Task objective:
Reproduce, from the lines below, exactly the stretch that begins at the line containing "def endTxn (p" and ends at the line containing "if x.isWrite then", both included.

Stored data entries:

▼▼▼

-- ==== Sys2Proof/Machine/Transactions.lean ====
section
/-!
DEFINITION. The host candidate (02 R28, R29), the port arbiter (04 R70 to R74), and the start and end
of a local transaction (04 R62 to R69).
-/

namespace Sys2Proof.Machine

/-! ## The host candidate (02 R28, R29) -/

/-- An entry names a posted slot. -/
def Entry.isPost : Entry → Bool
  | .post _ => true
  | .tag _ => false

/-- The provisional choice from a port's request list (02 R28). -/
def provisional (s : State) (l : List Entry) : Option Entry :=
  match l with
  | [] => none
  | head :: _ =>
    if !inHoldOff s head then some head
    else
      match head with
      | .post _ => none
      | .tag _ =>
        match l.find? Entry.isPost with
        | some e => if inHoldOff s e then none else some e
        | none => none

/-- The host candidate of a port: the provisional choice, unless a FENCE in WAITING that was admitted
before it bars it (02 R28, R29). -/
def candidate (p : Fin 4) (s : State) : Option Entry :=
  match provisional s (s.lists.get p) with
  | some e => if barredAt s.tags (placeOf s e) then none else some e
  | none => none

/-! ## The arbiter's choice (04 R70 to R74) -/

/-- What the arbiter starts. -/
inductive Choice where
  | lockContinuation (lock : Lock)
  | operation (op : IrqOp)
  | host (entry : Entry)
  | chunk (slot : Fin 4) (offer : Offer)
  | fill (line : Word)
  deriving DecidableEq, Repr

/-- The oldest interrupt operation that is not in hold-off (04 R72). -/
def Port.oldestOperation (x : Port) : Option IrqOp := x.opQueue.find? fun op => op.holdOff.isNone

/-- The slots in rotation, starting with the slot after the last slot served (04 R73). -/
def slotRotation (last : Fin 4) : List (Fin 4) := [last + 1, last + 2, last + 3, last]

/-- The first waiting chunk in the slot rotation (04 R73). -/
def Port.waitingChunk (x : Port) : Option (Fin 4 × Offer) :=
  (slotRotation x.lastSlot).findSome? fun j =>
    match x.offers.get j with
    | some o => if o.holdOff.isNone then some (j, o) else none
    | none => none

/-- The share rule lets the host candidate go before a waiting chunk (04 R74). -/
def Port.hostShare (x : Port) : Bool := decide (x.shareCount < x.settings.jobShare.toNat)

/-- What an IDLE port starts (04 R71, R74). -/
def idleChoice (x : Port) (cand : Option Entry) : Option Choice :=
  match x.oldestOperation with
  | some op => some (.operation op)
  | none =>
    match cand, x.waitingChunk with
    | some e, none => some (.host e)
    | none, some (j, o) => some (.chunk j o)
    | some e, some (j, o) => if x.hostShare then some (.host e) else some (.chunk j o)
    | none, none => x.pendingFill.map Choice.fill

/-- What the arbiter of port `p` starts now, if anything (04 R70). A held port starts only the lock
continuation, once its hold-off has run out. -/
def arbiterChoice (p : Fin 4) (s : State) : Option Choice :=
  let x := s.ports.get p
  if x.txn.isSome then none
  else
    match x.lock with
    | some l => if (s.tags.get l.tag).holdOff.isNone then some (.lockContinuation l) else none
    | none => if x.isHeldSet then none else idleChoice x (candidate p s)

/-! ## Starting (04 R62, R63) -/

/-- A transaction with the port's limits captured at its start (04 R62, R63). -/
def Port.newTxn (x : Port) (i : Initiator) (isWrite : Bool) (addr : Word) (size : Nat)
    (data : List Byte) (lockQualifier : Bool) : Txn where
  initiator := i
  isWrite := isWrite
  localAddr := addr
  size := size
  data := data
  lockQualifier := lockQualifier
  responseLimit := x.settings.responseLimit
  retryLimit := x.settings.retryLimit
  retryDelay := x.settings.retryDelay
  timeLeft := Config.us x.settings.responseLimit.toNat

/-- The port presents a transaction on its segment (04 R62). -/
def startTxn (p : Fin 4) (i : Initiator) (isWrite : Bool) (addr : Word) (size : Nat)
    (data : List Byte) (lockQualifier : Bool) (s : State) : State :=
  changePort p
    (fun x => { x with txn := some (x.newTxn i isWrite addr size data lockQualifier) }) s

/-- The share count after a host start or a chunk start (04 R74). -/
def Port.countShare (isHost : Bool) (x : Port) : Port :=
  { x with shareCount :=
      if isHost && x.waitingChunk.isSome then min 15 (x.shareCount + 1) else 0 }

/-- A host READ hits the read-ahead line of its port (04 R80). -/
def lineHit (x : Tag) (a : Access) (y : Port) : Bool :=
  x.kind == .read && a.prefetchable && y.lineCovers a.localAddr a.count

/-- A READ answered from the read-ahead line: READY OK with the line's bytes, no transaction, and the
fill test; the share count is left alone (04 R80, R81, 03 R42). -/
def answerFromLine (p : Fin 4) (t : Fin 32) (a : Access) (s : State) : State :=
  let data := (s.ports.get p).lineBytes a.localAddr a.count
  fillTest a (makeReady t .ok false (some data) (removeEntry (.tag t) s))

/-- The transaction of a tagged request: a READ, a WRITE, or the read half of a MODIFY (04 R62, R67). -/
def startTagged (p : Fin 4) (t : Fin 32) (x : Tag) (a : Access) (s : State) : State :=
  let s := (removeEntry (.tag t) s).modTag t fun x => { x with state := .active, holdOff := none }
  let s := s.modPort p (Port.countShare true)
  match x.kind with
  | .write => startTxn p (.request t) true a.localAddr a.count x.data false s
  | .modify => startTxn p (.modifyRead t) false a.localAddr a.count [] true s
  | _ => startTxn p (.request t) false a.localAddr a.count [] false s

/-- The host candidate starts (02 R30, 03 R42, 04 R71, R74). -/
def startHost (p : Fin 4) (e : Entry) (s : State) : State :=
  match e with
  | .tag t =>
    let x := s.tags.get t
    match x.access with
    | some a =>
      if lineHit x a (s.ports.get p) then answerFromLine p t a s else startTagged p t x a s
    | none => s
  | .post k =>
    match s.pool.get k with
    | some x =>
      let s := (removeEntry (.post k) s).setSlot k (some { x with holdOff := none })
      let s := s.modPort p (Port.countShare true)
      startTxn p (.post k) true x.localAddr x.count x.data false s
    | none => s

/-- A chunk transaction starts: it leaves the offered chunks, its slot is the last slot served, and its
slot's chunk is in flight (04 R73, R74, 05 R97). -/
def startChunk (p : Fin 4) (j : Fin 4) (o : Offer) (s : State) : State :=
  let o := { o with started := true }
  let s := s.modPort p fun x =>
    Port.countShare false { x with offers := x.offers.set j none, lastSlot := j }
  let s := s.modJob j fun x => { x with chunk := x.chunk.map fun c => { c with started := true } }
  startTxn p (.chunk j o) o.isWrite o.localAddr o.size o.data false s

/-- An interrupt operation starts: it leaves the queue (04 R72). -/
def startOperation (p : Fin 4) (op : IrqOp) (s : State) : State :=
  let s := s.modPort p fun x => { x with opQueue := x.opQueue.filter fun o => o != op }
  startTxn p (.operation op) op.isWrite op.localAddr op.size
    (if op.isWrite then lowBytes op.size op.value else []) false s

/-- The write half of the locking MODIFY starts (04 R68, R69). -/
def startWriteHalf (p : Fin 4) (l : Lock) (s : State) : State :=
  match (s.tags.get l.tag).access with
  | some a =>
    startTxn p (.modifyWrite l.tag) true a.localAddr a.count (lowBytes a.count l.newValue) true s
  | none => s

/-- The pending fill starts as a 64-byte read at its line address, and is then absent (04 R82). -/
def startFill (p : Fin 4) (a : Word) (s : State) : State :=
  startTxn p .fill false a Config.lineBytes [] false
    (s.modPort p fun x => { x with pendingFill := none })

/-- What the arbiter chose starts (04 R71). -/
def startChoice (p : Fin 4) (c : Choice) (s : State) : State :=
  match c with
  | .lockContinuation l => startWriteHalf p l s
  | .operation op => startOperation p op s
  | .host e => startHost p e s
  | .chunk j o => startChunk p j o s
  | .fill a => startFill p a s

/-! ## Outcomes (04 R64, R65) -/

/-- The outcome of a transaction (04 R64). -/
inductive BusOutcome where
  | ok | busError | retry | silent
  deriving DecidableEq, Repr

/-- The status with which an outcome that is not repeated ends (04 R64, R65). -/
def BusOutcome.final : BusOutcome → Status
  | .ok => .ok
  | .busError => .busError
  | .retry => .retryExhausted
  | .silent => .noResponse

/-- The port repeats the outcome: a RETRY, or silence in a window that is not volatile, while retries
used are below the captured retry limit (04 R65). -/
def BusOutcome.repeats (o : BusOutcome) (isVolatile : Bool) (retries : Nat) (x : Txn) : Bool :=
  decide (retries < x.retryLimit.toNat) &&
    match o with
    | .retry => true
    | .silent => !isVolatile
    | .ok | .busError => false

/-- The hold-off that follows a repeated outcome: the captured retry delay (04 R65). -/
def Txn.holdOff (x : Txn) : Nat := Config.us x.retryDelay.toNat

/-! ## Ending (04 R66 to R68) -/

/-- The port's transaction is over and its lock is as given (04 R61, R66). -/
def closeTxn (p : Fin 4) (lock : Option Lock) (s : State) : State :=
  changePort p (fun x => { x with txn := none, lock := lock }) s

/-- A repeatable outcome of an ACTIVE tag: back to QUEUED in hold-off, at its place in the list
(02 R26, 03 R42). -/
def requeueTag (p : Fin 4) (t : Fin 32) (x : Txn) (s : State) : State :=
  returnEntry p (.tag t) (s.modTag t fun y =>
    { y with state := .queued, retries := y.retries + 1, holdOff := some x.holdOff })

/-- The outcome of a tagged request is repeated: it is still ACTIVE and the port repeats it (02 R26,
04 R65). -/
def tagRepeats (t : Fin 32) (x : Txn) (o : BusOutcome) (s : State) : Bool :=
  let y := s.tags.get t
  y.state == .active && o.repeats ((y.access.map Access.isVolatile).getD false) y.retries x

/-- The end of a READ or WRITE (03 R43, R49, 04 R66, R81). -/
def endRequest (p : Fin 4) (t : Fin 32) (x : Txn) (o : BusOutcome) (data : List Byte) (s : State) :
    State :=
  let y := s.tags.get t
  let s' := closeTxn p none s
  if tagRepeats t x o s then requeueTag p t x s'
  else
    let isOkRead := o == .ok && y.kind == .read
    let s' := finishRequest t o.final (if isOkRead then some data else none) s'
    match y.access with
    | some a => if isOkRead && y.state == .active then fillTest a s' else s'
    | none => s'

/-- The bits of the low `n` bytes of a value. -/
def lowMask (n : Nat) : Word := BitVec.ofNat 32 (2 ^ (8 * n) - 1)

/-- The new value of a MODIFY: clear, then set, then invert; only the low count bytes take part
(03 R43, 04 R69). -/
def modifyValue (count : Nat) (old clearMask setMask invertMask : Word) : Word :=
  (((old &&& ~~~clearMask) ||| setMask) ^^^ invertMask) &&& lowMask count

/-- A MODIFY's read half ended OK: the lock is taken, the old and new values set in an ACTIVE tag,
retries used 0 (04 R67, 03 R43, R48). -/
def takeLock (p : Fin 4) (t : Fin 32) (data : List Byte) (s : State) : State :=
  let y := s.tags.get t
  let old := wordBE data
  let new := modifyValue ((y.access.map Access.count).getD 0) old y.clearMask y.setMask y.invertMask
  let s := closeTxn p (some ⟨t, old, new⟩) s
  s.modTag t fun y =>
    { y with retries := 0, oldNew := if y.state == .active then some (old, new) else y.oldNew }

/-- The end of a MODIFY's read half (04 R67). -/
def endModifyRead (p : Fin 4) (t : Fin 32) (x : Txn) (o : BusOutcome) (data : List Byte)
    (s : State) : State :=
  if o == .ok then takeLock p t data s
  else if tagRepeats t x o s then requeueTag p t x (closeTxn p none s)
  else finishRequest t o.final none (closeTxn p none s)

/-- The status of a MODIFY whose write half has ended (03 R43, 04 R68). -/
def writeHalfStatus (o : BusOutcome) : Status := if o == .ok then .ok else .writeFailed

/-- The end of a MODIFY's write half: a repeated outcome keeps the lock in hold-off, any other ends
the lock (04 R68). The hold-off is counted in the tag's own field in every state of the tag: R38 gives the
field to QUEUED and ACTIVE alone, and R48 and R68 give no place to the hold-off of a write half whose tag
is READY with bus pending or DISCARDING (notes/assumptions/23.md, DESIGN CHOICE). -/
def endModifyWrite (p : Fin 4) (t : Fin 32) (x : Txn) (o : BusOutcome) (s : State) : State :=
  let y := s.tags.get t
  if o.repeats ((y.access.map Access.isVolatile).getD false) y.retries x then
    (closeTxn p (s.ports.get p).lock s).modTag t fun y =>
      { y with retries := y.retries + 1, holdOff := some x.holdOff }
  else finishRequest t (writeHalfStatus o) none (closeTxn p none s)

/-- The fields of a POSTED-FAILED fault (02 R24, 07 R127). -/
def Posted.failureDetail (x : Posted) (st : Status) : FaultDetail where
  status := st
  port := some x.port
  id := none
  slot := none
  source := none
  localAddr := some x.localAddr
  hostAddr := some x.hostAddr

/-- The end of a POST's transaction (02 R24, R26, R35). -/
def endPosted (p : Fin 4) (k : Fin 32) (x : Txn) (o : BusOutcome) (s : State) : State :=
  let s' := closeTxn p none s
  match s.pool.get k with
  | none => s'
  | some y =>
    if y.flushed then endPost k y (o != .ok) s'
    else if o.repeats y.isVolatile y.retries x then
      returnEntry p (.post k) (s'.setSlot k
        (some { y with retries := y.retries + 1, holdOff := some x.holdOff }))
    else
      let s' := endPost k y (o != .ok) s'
      if o == .ok then s' else report .postedFailed (y.failureDetail o.final) s'

/-- The end of a chunk transaction (04 R73, R66). -/
def endChunk (p : Fin 4) (j : Fin 4) (c : Offer) (x : Txn) (o : BusOutcome) (data : List Byte)
    (s : State) : State :=
  let s := closeTxn p none s
  if o.repeats c.isVolatile c.retries x then
    offerChunk j p { c with retries := c.retries + 1, holdOff := some x.holdOff } s
  else chunkEnded j p c o.final data s

/-- The end of an interrupt operation's transaction; only RETRY is repeated, at the operation's former
place in the queue (04 R65, R72). -/
def endOperation (p : Fin 4) (op : IrqOp) (x : Txn) (o : BusOutcome) (data : List Byte)
    (s : State) : State :=
  let s := closeTxn p none s
  if o.repeats true op.retries x then
    let waiting := { op with retries := op.retries + 1, holdOff := some x.holdOff }
    s.modPort p fun y => { y with opQueue := insertByKey IrqOp.place waiting y.opQueue }
  else operationEnded op o.final data s

/-- The end of a read-ahead fill (04 R82). -/
def endFill (p : Fin 4) (x : Txn) (o : BusOutcome) (data : List Byte) (s : State) : State :=
  (closeTxn p none s).modPort p fun y => y.fillEnded x.localAddr (o == .ok) data

/-- The port takes the outcome of its transaction and hands it to the initiator; a write of any
initiator applies the discard test (04 R64 to R66, R83). `data` are the bytes read. -/
def endTxn (p : Fin 4) (x : Txn) (o : BusOutcome) (data : List Byte) (s : State) : State :=
  let s := match x.initiator with
    | .request t => endRequest p t x o data s
    | .modifyRead t => endModifyRead p t x o data s
    | .modifyWrite t => endModifyWrite p t x o s
    | .post k => endPosted p k x o s
    | .chunk j c => endChunk p j c x o data s
    | .operation op => endOperation p op x o data s
    | .fill => endFill p x o data s
  if x.isWrite then s.modPort p (Port.writeEnded x.localAddr) else s

end Sys2Proof.Machine
end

▲▲▲

Result for this task:
def endTxn (p : Fin 4) (x : Txn) (o : BusOutcome) (data : List Byte) (s : State) : State :=
  let s := match x.initiator with
    | .request t => endRequest p t x o data s
    | .modifyRead t => endModifyRead p t x o data s
    | .modifyWrite t => endModifyWrite p t x o s
    | .post k => endPosted p k x o s
    | .chunk j c => endChunk p j c x o data s
    | .operation op => endOperation p op x o data s
    | .fill => endFill p x o data s
  if x.isWrite then s.modPort p (Port.writeEnded x.localAddr) else s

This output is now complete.